## About this exercise
Please transcribe exactly, and only, the lines of the data below between the line holding "(s.setRing n v).dbg = s.dbg := rfl" and the line holding "(s.setRing n v).ticket = s.ticket := rfl", inclusive.

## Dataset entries
-- ==== Sys2Proof/Laws/State.lean ====
section
/-! SUPPORT. Laws of the parts of the state: what each update writes and which fields and parts it leaves as they were. -/

namespace Sys2Proof.Machine

open Sys2Proof

variable (s : State)

/-! `setComb` writes `combs` only -/

@[simp] theorem State.setComb_pending (c : Nat) (v : Comb) : (s.setComb c v).pending = s.pending := rfl
@[simp] theorem State.setComb_ts (c : Nat) (v : Comb) : (s.setComb c v).ts = s.ts := rfl
@[simp] theorem State.setComb_fresh (c : Nat) (v : Comb) : (s.setComb c v).fresh = s.fresh := rfl
@[simp] theorem State.setComb_nextId (c : Nat) (v : Comb) : (s.setComb c v).nextId = s.nextId := rfl
@[simp] theorem State.setComb_objs (c : Nat) (v : Comb) : (s.setComb c v).objs = s.objs := rfl
@[simp] theorem State.setComb_doms (c : Nat) (v : Comb) : (s.setComb c v).doms = s.doms := rfl
@[simp] theorem State.setComb_flash (c : Nat) (v : Comb) : (s.setComb c v).flash = s.flash := rfl
@[simp] theorem State.setComb_flashDoms (c : Nat) (v : Comb) : (s.setComb c v).flashDoms = s.flashDoms := rfl
@[simp] theorem State.setComb_frames (c : Nat) (v : Comb) : (s.setComb c v).frames = s.frames := rfl
@[simp] theorem State.setComb_ctxs (c : Nat) (v : Comb) : (s.setComb c v).ctxs = s.ctxs := rfl
@[simp] theorem State.setComb_rings (c : Nat) (v : Comb) : (s.setComb c v).rings = s.rings := rfl
@[simp] theorem State.setComb_net (c : Nat) (v : Comb) : (s.setComb c v).net = s.net := rfl
@[simp] theorem State.setComb_tx (c : Nat) (v : Comb) : (s.setComb c v).tx = s.tx := rfl
@[simp] theorem State.setComb_rx (c : Nat) (v : Comb) : (s.setComb c v).rx = s.rx := rfl
@[simp] theorem State.setComb_incs (c : Nat) (v : Comb) : (s.setComb c v).incs = s.incs := rfl
@[simp] theorem State.setComb_fcMode (c : Nat) (v : Comb) : (s.setComb c v).fcMode = s.fcMode := rfl
@[simp] theorem State.setComb_ports (c : Nat) (v : Comb) : (s.setComb c v).ports = s.ports := rfl
@[simp] theorem State.setComb_hl (c : Nat) (v : Comb) : (s.setComb c v).hl = s.hl := rfl
@[simp] theorem State.setComb_events (c : Nat) (v : Comb) : (s.setComb c v).events = s.events := rfl
@[simp] theorem State.setComb_opFrz (c : Nat) (v : Comb) : (s.setComb c v).opFrz = s.opFrz := rfl
@[simp] theorem State.setComb_opFrzOver (c : Nat) (v : Comb) : (s.setComb c v).opFrzOver = s.opFrzOver := rfl
@[simp] theorem State.setComb_opFrzMore (c : Nat) (v : Comb) : (s.setComb c v).opFrzMore = s.opFrzMore := rfl
@[simp] theorem State.setComb_spdm (c : Nat) (v : Comb) : (s.setComb c v).spdm = s.spdm := rfl
@[simp] theorem State.setComb_dbgChal (c : Nat) (v : Comb) : (s.setComb c v).dbgChal = s.dbgChal := rfl
@[simp] theorem State.setComb_grant (c : Nat) (v : Comb) : (s.setComb c v).grant = s.grant := rfl
@[simp] theorem State.setComb_dbgEnding (c : Nat) (v : Comb) : (s.setComb c v).dbgEnding = s.dbgEnding := rfl
@[simp] theorem State.setComb_dbg (c : Nat) (v : Comb) : (s.setComb c v).dbg = s.dbg := rfl
@[simp] theorem State.setComb_intake (c : Nat) (v : Comb) : (s.setComb c v).intake = s.intake := rfl
@[simp] theorem State.setComb_elog (c : Nat) (v : Comb) : (s.setComb c v).elog = s.elog := rfl
@[simp] theorem State.setComb_cper (c : Nat) (v : Comb) : (s.setComb c v).cper = s.cper := rfl
@[simp] theorem State.setComb_cperNext (c : Nat) (v : Comb) : (s.setComb c v).cperNext = s.cperNext := rfl
@[simp] theorem State.setComb_bundle (c : Nat) (v : Comb) : (s.setComb c v).bundle = s.bundle := rfl
@[simp] theorem State.setComb_maint (c : Nat) (v : Comb) : (s.setComb c v).maint = s.maint := rfl
@[simp] theorem State.setComb_ticket (c : Nat) (v : Comb) : (s.setComb c v).ticket = s.ticket := rfl
@[simp] theorem State.setComb_convs (c : Nat) (v : Comb) : (s.setComb c v).convs = s.convs := rfl
@[simp] theorem State.setComb_power (c : Nat) (v : Comb) : (s.setComb c v).power = s.power := rfl
@[simp] theorem State.setComb_refs (c : Nat) (v : Comb) : (s.setComb c v).refs = s.refs := rfl
@[simp] theorem State.setComb_boot (c : Nat) (v : Comb) : (s.setComb c v).boot = s.boot := rfl
@[simp] theorem State.setComb_mgmt (c : Nat) (v : Comb) : (s.setComb c v).mgmt = s.mgmt := rfl
@[simp] theorem State.setComb_pins (c : Nat) (v : Comb) : (s.setComb c v).pins = s.pins := rfl
@[simp] theorem State.setComb_pulse (c : Nat) (v : Comb) : (s.setComb c v).pulse = s.pulse := rfl
@[simp] theorem State.setComb_uartIn (c : Nat) (v : Comb) : (s.setComb c v).uartIn = s.uartIn := rfl
@[simp] theorem State.setComb_tapDbg (c : Nat) (v : Comb) : (s.setComb c v).tapDbg = s.tapDbg := rfl
@[simp] theorem State.setComb_bar4 (c : Nat) (v : Comb) : (s.setComb c v).bar4 = s.bar4 := rfl
@[simp] theorem State.setComb_outs (c : Nat) (v : Comb) : (s.setComb c v).outs = s.outs := rfl

/-! `setCtx` writes `ctxs` only -/

@[simp] theorem State.setCtx_pending (n : Nat) (v : Ctx) : (s.setCtx n v).pending = s.pending := rfl
@[simp] theorem State.setCtx_ts (n : Nat) (v : Ctx) : (s.setCtx n v).ts = s.ts := rfl
@[simp] theorem State.setCtx_fresh (n : Nat) (v : Ctx) : (s.setCtx n v).fresh = s.fresh := rfl
@[simp] theorem State.setCtx_nextId (n : Nat) (v : Ctx) : (s.setCtx n v).nextId = s.nextId := rfl
@[simp] theorem State.setCtx_objs (n : Nat) (v : Ctx) : (s.setCtx n v).objs = s.objs := rfl
@[simp] theorem State.setCtx_doms (n : Nat) (v : Ctx) : (s.setCtx n v).doms = s.doms := rfl
@[simp] theorem State.setCtx_flash (n : Nat) (v : Ctx) : (s.setCtx n v).flash = s.flash := rfl
@[simp] theorem State.setCtx_flashDoms (n : Nat) (v : Ctx) : (s.setCtx n v).flashDoms = s.flashDoms := rfl
@[simp] theorem State.setCtx_combs (n : Nat) (v : Ctx) : (s.setCtx n v).combs = s.combs := rfl
@[simp] theorem State.setCtx_frames (n : Nat) (v : Ctx) : (s.setCtx n v).frames = s.frames := rfl
@[simp] theorem State.setCtx_rings (n : Nat) (v : Ctx) : (s.setCtx n v).rings = s.rings := rfl
@[simp] theorem State.setCtx_net (n : Nat) (v : Ctx) : (s.setCtx n v).net = s.net := rfl
@[simp] theorem State.setCtx_tx (n : Nat) (v : Ctx) : (s.setCtx n v).tx = s.tx := rfl
@[simp] theorem State.setCtx_rx (n : Nat) (v : Ctx) : (s.setCtx n v).rx = s.rx := rfl
@[simp] theorem State.setCtx_incs (n : Nat) (v : Ctx) : (s.setCtx n v).incs = s.incs := rfl
@[simp] theorem State.setCtx_fcMode (n : Nat) (v : Ctx) : (s.setCtx n v).fcMode = s.fcMode := rfl
@[simp] theorem State.setCtx_ports (n : Nat) (v : Ctx) : (s.setCtx n v).ports = s.ports := rfl
@[simp] theorem State.setCtx_hl (n : Nat) (v : Ctx) : (s.setCtx n v).hl = s.hl := rfl
@[simp] theorem State.setCtx_events (n : Nat) (v : Ctx) : (s.setCtx n v).events = s.events := rfl
@[simp] theorem State.setCtx_opFrz (n : Nat) (v : Ctx) : (s.setCtx n v).opFrz = s.opFrz := rfl
@[simp] theorem State.setCtx_opFrzOver (n : Nat) (v : Ctx) : (s.setCtx n v).opFrzOver = s.opFrzOver := rfl
@[simp] theorem State.setCtx_opFrzMore (n : Nat) (v : Ctx) : (s.setCtx n v).opFrzMore = s.opFrzMore := rfl
@[simp] theorem State.setCtx_spdm (n : Nat) (v : Ctx) : (s.setCtx n v).spdm = s.spdm := rfl
@[simp] theorem State.setCtx_dbgChal (n : Nat) (v : Ctx) : (s.setCtx n v).dbgChal = s.dbgChal := rfl
@[simp] theorem State.setCtx_grant (n : Nat) (v : Ctx) : (s.setCtx n v).grant = s.grant := rfl
@[simp] theorem State.setCtx_dbgEnding (n : Nat) (v : Ctx) : (s.setCtx n v).dbgEnding = s.dbgEnding := rfl
@[simp] theorem State.setCtx_dbg (n : Nat) (v : Ctx) : (s.setCtx n v).dbg = s.dbg := rfl
@[simp] theorem State.setCtx_intake (n : Nat) (v : Ctx) : (s.setCtx n v).intake = s.intake := rfl
@[simp] theorem State.setCtx_elog (n : Nat) (v : Ctx) : (s.setCtx n v).elog = s.elog := rfl
@[simp] theorem State.setCtx_cper (n : Nat) (v : Ctx) : (s.setCtx n v).cper = s.cper := rfl
@[simp] theorem State.setCtx_cperNext (n : Nat) (v : Ctx) : (s.setCtx n v).cperNext = s.cperNext := rfl
@[simp] theorem State.setCtx_bundle (n : Nat) (v : Ctx) : (s.setCtx n v).bundle = s.bundle := rfl
@[simp] theorem State.setCtx_maint (n : Nat) (v : Ctx) : (s.setCtx n v).maint = s.maint := rfl
@[simp] theorem State.setCtx_ticket (n : Nat) (v : Ctx) : (s.setCtx n v).ticket = s.ticket := rfl
@[simp] theorem State.setCtx_convs (n : Nat) (v : Ctx) : (s.setCtx n v).convs = s.convs := rfl
@[simp] theorem State.setCtx_power (n : Nat) (v : Ctx) : (s.setCtx n v).power = s.power := rfl
@[simp] theorem State.setCtx_refs (n : Nat) (v : Ctx) : (s.setCtx n v).refs = s.refs := rfl
@[simp] theorem State.setCtx_boot (n : Nat) (v : Ctx) : (s.setCtx n v).boot = s.boot := rfl
@[simp] theorem State.setCtx_mgmt (n : Nat) (v : Ctx) : (s.setCtx n v).mgmt = s.mgmt := rfl
@[simp] theorem State.setCtx_pins (n : Nat) (v : Ctx) : (s.setCtx n v).pins = s.pins := rfl
@[simp] theorem State.setCtx_pulse (n : Nat) (v : Ctx) : (s.setCtx n v).pulse = s.pulse := rfl
@[simp] theorem State.setCtx_uartIn (n : Nat) (v : Ctx) : (s.setCtx n v).uartIn = s.uartIn := rfl
@[simp] theorem State.setCtx_tapDbg (n : Nat) (v : Ctx) : (s.setCtx n v).tapDbg = s.tapDbg := rfl
@[simp] theorem State.setCtx_bar4 (n : Nat) (v : Ctx) : (s.setCtx n v).bar4 = s.bar4 := rfl
@[simp] theorem State.setCtx_outs (n : Nat) (v : Ctx) : (s.setCtx n v).outs = s.outs := rfl

/-! `setRing` writes `rings` only -/

@[simp] theorem State.setRing_pending (n : Nat) (v : Ring) : (s.setRing n v).pending = s.pending := rfl
@[simp] theorem State.setRing_ts (n : Nat) (v : Ring) : (s.setRing n v).ts = s.ts := rfl
@[simp] theorem State.setRing_fresh (n : Nat) (v : Ring) : (s.setRing n v).fresh = s.fresh := rfl
@[simp] theorem State.setRing_nextId (n : Nat) (v : Ring) : (s.setRing n v).nextId = s.nextId := rfl
@[simp] theorem State.setRing_objs (n : Nat) (v : Ring) : (s.setRing n v).objs = s.objs := rfl
@[simp] theorem State.setRing_doms (n : Nat) (v : Ring) : (s.setRing n v).doms = s.doms := rfl
@[simp] theorem State.setRing_flash (n : Nat) (v : Ring) : (s.setRing n v).flash = s.flash := rfl
@[simp] theorem State.setRing_flashDoms (n : Nat) (v : Ring) : (s.setRing n v).flashDoms = s.flashDoms := rfl
@[simp] theorem State.setRing_combs (n : Nat) (v : Ring) : (s.setRing n v).combs = s.combs := rfl
@[simp] theorem State.setRing_frames (n : Nat) (v : Ring) : (s.setRing n v).frames = s.frames := rfl
@[simp] theorem State.setRing_ctxs (n : Nat) (v : Ring) : (s.setRing n v).ctxs = s.ctxs := rfl
@[simp] theorem State.setRing_net (n : Nat) (v : Ring) : (s.setRing n v).net = s.net := rfl
@[simp] theorem State.setRing_tx (n : Nat) (v : Ring) : (s.setRing n v).tx = s.tx := rfl
@[simp] theorem State.setRing_rx (n : Nat) (v : Ring) : (s.setRing n v).rx = s.rx := rfl
@[simp] theorem State.setRing_incs (n : Nat) (v : Ring) : (s.setRing n v).incs = s.incs := rfl
@[simp] theorem State.setRing_fcMode (n : Nat) (v : Ring) : (s.setRing n v).fcMode = s.fcMode := rfl
@[simp] theorem State.setRing_ports (n : Nat) (v : Ring) : (s.setRing n v).ports = s.ports := rfl
@[simp] theorem State.setRing_hl (n : Nat) (v : Ring) : (s.setRing n v).hl = s.hl := rfl
@[simp] theorem State.setRing_events (n : Nat) (v : Ring) : (s.setRing n v).events = s.events := rfl
@[simp] theorem State.setRing_opFrz (n : Nat) (v : Ring) : (s.setRing n v).opFrz = s.opFrz := rfl
@[simp] theorem State.setRing_opFrzOver (n : Nat) (v : Ring) : (s.setRing n v).opFrzOver = s.opFrzOver := rfl
@[simp] theorem State.setRing_opFrzMore (n : Nat) (v : Ring) : (s.setRing n v).opFrzMore = s.opFrzMore := rfl
@[simp] theorem State.setRing_spdm (n : Nat) (v : Ring) : (s.setRing n v).spdm = s.spdm := rfl
@[simp] theorem State.setRing_dbgChal (n : Nat) (v : Ring) : (s.setRing n v).dbgChal = s.dbgChal := rfl
@[simp] theorem State.setRing_grant (n : Nat) (v : Ring) : (s.setRing n v).grant = s.grant := rfl
@[simp] theorem State.setRing_dbgEnding (n : Nat) (v : Ring) : (s.setRing n v).dbgEnding = s.dbgEnding := rfl
@[simp] theorem State.setRing_dbg (n : Nat) (v : Ring) : (s.setRing n v).dbg = s.dbg := rfl
@[simp] theorem State.setRing_intake (n : Nat) (v : Ring) : (s.setRing n v).intake = s.intake := rfl
@[simp] theorem State.setRing_elog (n : Nat) (v : Ring) : (s.setRing n v).elog = s.elog := rfl
@[simp] theorem State.setRing_cper (n : Nat) (v : Ring) : (s.setRing n v).cper = s.cper := rfl
@[simp] theorem State.setRing_cperNext (n : Nat) (v : Ring) : (s.setRing n v).cperNext = s.cperNext := rfl
@[simp] theorem State.setRing_bundle (n : Nat) (v : Ring) : (s.setRing n v).bundle = s.bundle := rfl
@[simp] theorem State.setRing_maint (n : Nat) (v : Ring) : (s.setRing n v).maint = s.maint := rfl
@[simp] theorem State.setRing_ticket (n : Nat) (v : Ring) : (s.setRing n v).ticket = s.ticket := rfl
@[simp] theorem State.setRing_convs (n : Nat) (v : Ring) : (s.setRing n v).convs = s.convs := rfl
@[simp] theorem State.setRing_power (n : Nat) (v : Ring) : (s.setRing n v).power = s.power := rfl
@[simp] theorem State.setRing_refs (n : Nat) (v : Ring) : (s.setRing n v).refs = s.refs := rfl
@[simp] theorem State.setRing_boot (n : Nat) (v : Ring) : (s.setRing n v).boot = s.boot := rfl
@[simp] theorem State.setRing_mgmt (n : Nat) (v : Ring) : (s.setRing n v).mgmt = s.mgmt := rfl
@[simp] theorem State.setRing_pins (n : Nat) (v : Ring) : (s.setRing n v).pins = s.pins := rfl
@[simp] theorem State.setRing_pulse (n : Nat) (v : Ring) : (s.setRing n v).pulse = s.pulse := rfl
@[simp] theorem State.setRing_uartIn (n : Nat) (v : Ring) : (s.setRing n v).uartIn = s.uartIn := rfl
@[simp] theorem State.setRing_tapDbg (n : Nat) (v : Ring) : (s.setRing n v).tapDbg = s.tapDbg := rfl
@[simp] theorem State.setRing_bar4 (n : Nat) (v : Ring) : (s.setRing n v).bar4 = s.bar4 := rfl
@[simp] theorem State.setRing_outs (n : Nat) (v : Ring) : (s.setRing n v).outs = s.outs := rfl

## Task response
@[simp] theorem State.setRing_dbg (n : Nat) (v : Ring) : (s.setRing n v).dbg = s.dbg := rfl
@[simp] theorem State.setRing_intake (n : Nat) (v : Ring) : (s.setRing n v).intake = s.intake := rfl
@[simp] theorem State.setRing_elog (n : Nat) (v : Ring) : (s.setRing n v).elog = s.elog := rfl
@[simp] theorem State.setRing_cper (n : Nat) (v : Ring) : (s.setRing n v).cper = s.cper := rfl
@[simp] theorem State.setRing_cperNext (n : Nat) (v : Ring) : (s.setRing n v).cperNext = s.cperNext := rfl
@[simp] theorem State.setRing_bundle (n : Nat) (v : Ring) : (s.setRing n v).bundle = s.bundle := rfl
@[simp] theorem State.setRing_maint (n : Nat) (v : Ring) : (s.setRing n v).maint = s.maint := rfl
@[simp] theorem State.setRing_ticket (n : Nat) (v : Ring) : (s.setRing n v).ticket = s.ticket := rfl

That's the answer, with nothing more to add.